Works for me, can I give it a pass tomorrow first?

oscarbg commented 11 months ago

Hi, sorry to ask here.. but what's special about RDNA3 in this test, as I can't run this sample on Nvidia 4070:

~/code/uVkCompute/build/benchmarks/vmt ./vmt_rdna3 2023-11-07T17:08:45+01:00 Running ./vmt_rdna3 Run on (32 X 5881 MHz CPU s) CPU Caches: L1 Data 32 KiB (x16) L1 Instruction 32 KiB (x16) L2 Unified 1024 KiB (x16) L3 Unified 32768 KiB (x2) Load Average: 8.08, 5.68, 2.31 WARNING CPU scaling is enabled, the benchmark real time measurements may be noisy and will incur extra overhead. WARNING Library was built as DEBUG. Timings may be affected. code/uVkCompute/benchmarks/vmt/vmt_main.cc:123: check error: destination buffer element (0) has incorrect value: expected to be 1404 but found -1 ^ In shader: Tile[1x16], i8->i32 Abortado (`core' generado)

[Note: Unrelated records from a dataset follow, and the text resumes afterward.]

-- ==== Sys2Proof/Machine/Life.lean ====
section
/-! DEFINITION. The requests of the coupling life cycle as events at the Coupling Table: Form, Release, Release Group,
Retire, Set Engine (Chapter 4, Chapter 6). -/

namespace Sys2Proof.Machine

/-! ### The forest rule -/

/-- The leader of the active record that the channel follows, if there is one (R66). -/
def State.leaderOf (s : State) (c : ChannelNo) : Option ChannelNo :=
  (List.finRange 16).findSome? fun i => match s.slots[i] with
    | some r => if r.state.isActive && r.cfg.followerNo == c then some r.cfg.leaderNo else none
    | none => none

/-- The walk through the leaders of active records from a channel reaches the target (R66). -/
def State.walkReaches (s : State) : Nat → ChannelNo → ChannelNo → Bool
  | 0, target, c => c == target
  | fuel + 1, target, c =>
    c == target || (match s.leaderOf c with
      | some l => s.walkReaches fuel target l
      | none => false)

/-- The forest rule refuses a pair (R66). -/
def State.conflicts (s : State) (leader follower : ChannelNo) : Bool :=
  (s.leaderOf follower).isSome || s.walkReaches 8 follower leader

/-! ### Form -/

/-- Checks 4 to 9 of R65, for a record that holds no entry answering the Form: the first that fails. -/
def State.formRefusal (s : State) (r : Record) : Option ResultCode :=
  if r.state ≠ .idle then some .state
  else if r.checkFailed then some .check
  else if s.engine.stopTaken then some .stopped
  else if !(s.channels[r.cfg.leaderNo].state.isUp && s.channels[r.cfg.followerNo].state.isUp) then some .channel
  else if s.conflicts r.cfg.leaderNo r.cfg.followerNo then some .conflict
  else if s.mapFull then some .queueFull
  else none

/-- An accepted Form (R67). -/
def State.acceptForm (s : State) (i : SlotNo) (r : Record) : State :=
  ((s.setRecord i { r with state := .forming, error := 0, run := 0, elapsed := 0 }).setEntry i
    (some .waitingForm)).recouple

/-- The break reason a collecting reply carries (R111). -/
def FormOutcome.reasonCode : FormOutcome → Half
  | .broken reason => BitVec.ofNat 16 reason.code
  | .formed | .formTimeout | .cancelled => 0

/-- A Form's answer that collects an outcome (R111). -/
def collectedForm (o : FormOutcome) (k : Collect) : Answer where
  result := .done
  a := BitVec.ofNat 32 o.code
  b := k.capture
  c := o.reasonCode

/-- A Form of the record found (R65 checks 2 to 9, R111). -/
def State.formFound (s : State) (i : SlotNo) (r : Record) : State × Answer :=
  if s.editHolds r.cfg.tag then (s, { result := .editOpen })
  else match s.completions[i] with
    | some .waitingForm => (s, { result := .pending })
    | some (.readyForm o k) => (s.setEntry i none, collectedForm o k)
    | some (.readyRelease _ _) => (s, { result := .uncollected })
    | some .waitingRelease | none =>
      match s.formRefusal r with
      | some refusal => (s, { result := refusal })
      | none => (s.acceptForm i r, { result := .pending })

/-- Form (R65). -/
def State.form (s : State) (name : RecordName) : State × Answer :=
  match s.resolve name with
  | .error refusal => (s, { result := refusal })
  | .ok (i, r) => s.formFound i r

/-! ### Release -/

/-- What a Release does to a record by its state, creating no entry (R74 to R77). -/
def State.releaseAt (s : State) (i : SlotNo) (r : Record) : State :=
  match r.state with
  | .idle | .releasing _ => s
  | .forming => ((s.setRecord i (r.leave .idle)).giveForm i .cancelled s.lastCapture).recouple
  | .held | .slipping => s.setRecord i (r.leave (.releasing { start := r.correction, step := 0 }))
  | .broken _ => s.setRecord i { r.leave .idle with error := 0, rate := 0 }

/-- The answer of a Release and the entry it creates, by the state the Release found (R74, R75, R108). -/
def State.releaseAnswer (s : State) (i : SlotNo) (found : RecordState) : State × Answer :=
  match found with
  | .idle | .forming | .broken _ => (s, { result := .done })
  | .releasing _ => (s, { result := .pending })
  | .held | .slipping =>
    if s.mapFull || s.completions[i].isSome then (s, { result := .accepted })
    else (s.setEntry i (some .waitingRelease), { result := .pending })

/-- A Release's answer that collects an outcome (R111). -/
def collectedRelease (o : ReleaseOutcome) (k : Collect) : Answer where
  result := .done
  a := BitVec.ofNat 32 o.code
  b := k.capture

/-- A Release of the record found (R74 checks 2 and 3, R111). -/
def State.releaseFound (s : State) (i : SlotNo) (r : Record) : State × Answer :=
  if s.editHolds r.cfg.tag then (s, { result := .editOpen })
  else match s.completions[i] with
    | some (.readyRelease o k) => (s.setEntry i none, collectedRelease o k)
    | some .waitingForm | some .waitingRelease | some (.readyForm _ _) | none =>
      (s.releaseAt i r).releaseAnswer i r.state

/-- Release (R74). -/
def State.release (s : State) (name : RecordName) : State × Answer :=
  match s.resolve name with
  | .error refusal => (s, { result := refusal })
  | .ok (i, r) => s.releaseFound i r

/-- Release Group counts a record it puts into RELEASING or IDLE (R77). -/
def RecordState.releasable : RecordState → Bool
  | .forming | .held | .slipping | .broken _ => true
  | .idle | .releasing _ => false

/-- One member of a group is released by its state (R77). -/
def State.releaseMember (s : State) (i : SlotNo) : State :=
  match s.slots[i] with
  | some r => s.releaseAt i r
  | none => s

/-- The record in a slot has an open buffer for its tag in group mode (R77, R100). -/
def State.memberEditOpen (s : State) (i : SlotNo) : Bool :=
  match s.slots[i] with
  | some r => s.editHolds r.cfg.tag
  | none => false

/-- Release Group would move the record in a slot. -/
def State.memberMoves (s : State) (i : SlotNo) : Bool :=
  match s.slots[i] with
  | some r => r.state.releasable
  | none => false

/-- Release Group (R77). -/
def State.releaseGroup (s : State) (tag mask : Half) : State × Answer :=
  let members := s.groupMatch tag mask
  if members.any s.memberEditOpen then (s, { result := .editOpen })
  else
    (members.foldl State.releaseMember s,
      { result := .accepted, c := BitVec.ofNat 16 (members.countP s.memberMoves) })

/-! ### Retire -/

/-- A record that a Retire or a Check Test may take: IDLE, or BROKEN for a Retire (R78). -/
def RecordState.retirable : RecordState → Bool
  | .idle | .broken _ => true
  | .forming | .held | .slipping | .releasing _ => false

/-- An accepted Retire: the slot VACANT, a check test pending for it discarded, the snapshot marked (R78, R135,
R153). -/
def State.vacate (s : State) (i : SlotNo) : State :=
  { s with
    slots := s.slots.set i none
    checker :=
      { s.checker with pendingTest := if s.checker.pendingTest = some i then none else s.checker.pendingTest }
  }.recordChanged i

/-- Retire (R78). -/
def State.retire (s : State) (name : RecordName) : State × Answer :=
  match s.resolve name with
  | .error refusal => (s, { result := refusal })
  | .ok (i, r) =>
    if s.editHolds r.cfg.tag then (s, { result := .editOpen })
    else if !r.state.retirable then (s, { result := .state })
    else if s.completions[i].isSome then (s, { result := .uncollected })
    else (s.vacate i, { result := .done })

/-! ### Engine settings -/

/-- The collect windows (R84). -/
def collectWindowInRange (w : Word) : Bool := w == 0 || (64 ≤ w.toNat && w.toNat ≤ 65535)

/-- The miss limits (R84). -/
def missLimitInRange (w : Word) : Bool := 1 ≤ w.toNat && w.toNat ≤ 15

/-- An accepted Set Engine; a new period restarts the capture timer (R9, R84). -/
def State.setEngineTo (s : State) (p : CapturePeriod) (window limit : Word) : State :=
  { s with
    engine := { s.engine with period := p, collectWindow := window.setWidth 16, missLimit := limit.toNat }
    captureTimer := if p = s.engine.period then s.captureTimer else .running p }

/-- Set Engine (R84). -/
def State.setEngine (s : State) (a b c : Word) : State × Answer :=
  match CapturePeriod.ofMicros a with
  | none => (s, { result := .range })
  | some p =>
    if !(collectWindowInRange b && missLimitInRange c) then (s, { result := .range })
    else if p ≠ s.engine.period && s.anyActive then (s, { result := .state })
    else (s.setEngineTo p b c, { result := .done })

end Sys2Proof.Machine
end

kuhar commented 11 months ago

@oscarbg noting as of today, you can see the GSL compile target here: https://github.com/google/uVkCompute/commit/3049af9a233ab6d49088f2c99e2623f0c2b5be04#diff-62da6f62b4091626b341c9d8333d332aee35c053ff57cacebbb57792b987702aR30

This is more to communicate that it has been tuned and tested on rdna3, and in the future we may add more target-specific options to GLSL.

kuhar commented 11 months ago

code/uVkCompute/benchmarks/vmt/vmt_main.cc:123: check error: destination buffer element (0) has incorrect value: expected to be 1404 but found -1 ^ In shader: Tile[1x16], i8->i32 Abortado (`core' generado)

@oscarbg also this indicates that one of the assumptions made in the GLSL does not hold on this target.